その結果、彼女が倒れることとなったのであった。

 

『..7..8..9..10!』

 

10カウントが終わっても、カツラギエースは立ち上がることが出来ず、勝負が決する。

 

『Aブロック勝者は...ミスターシービー選手!』

 

ドっと沸き上がる観客席。

それを意にも介さず、ミスターシービーはカツラギエースの側に立った。

 

「今回は、あたしの勝ちだね。エース」

「ああ。完敗だ」

 

カツラギエースは、自力でゆっくりと立ち上がり、ミスターシービーと向き合った。

 

「次は、アタシが勝ってみせる」

「させないよ。でも、そうだな。
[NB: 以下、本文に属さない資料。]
-- ==== Sys2Proof/Laws/Crc.lean ====
section
/-!
SUPPORT. The CRC functions on byte sequences.
-/

namespace Sys2Proof.Machine

@[simp] theorem crcBytes_nil (c : Word) : crcBytes c [] = c := rfl

@[simp] theorem crcBytes_cons (c : Word) (b : Byte) (bs : List Byte) :
    crcBytes c (b :: bs) = crcBytes (crcByte c b) bs := rfl

theorem crcBytes_append (c : Word) (as bs : List Byte) : crcBytes c (as ++ bs) = crcBytes (crcBytes c as) bs := by
  simp [crcBytes]

theorem crc32_eq (bs : List Byte) : crc32 bs = ~~~(crcBytes Const.crcInitValue bs) := rfl

/-- The top bit of a bit step is the bit that was fed back. -/
theorem crcBit_top (c : Word) (d : Bool) : (crcBit c d).getLsbD 31 = (c.getLsbD 0 ^^ d) := by
  have hp : Const.crcPoly.getLsbD 31 = true := by decide
  simp only [crcBit]
  split <;> simp_all

end Sys2Proof.Machine
end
それなら次は、あの席で待っていようかな」

 

ミスターシービーがチラリと見た方向には、シンボリルドルフの座る解説者席、もとい、チャンピオンの席がある。

 

「ははっ。良いな。なら、負けんなよ。シービー」

「勝ってみせるよ。ルドルフの本気も、見たいしね」

 

こうして、Aブロックはその全行程を終了した。

残るはBブロック。

そして、前年度優勝者、つまりシンボリルドルフと、トーナメント優勝者の対決である。

破壊された舞台の修復の為、休憩時間が設けられ、皆、思い思いにその時間を過ごす。

そうして、二時間後。

 

「次はシービーか、楽しくなりそうだな」

「なんやもう勝った気でおるんか?シリウス」

「まさか。まずはあんたを倒すさ。タマモクロス」

 

Bブロック決勝が始まろうとしていた。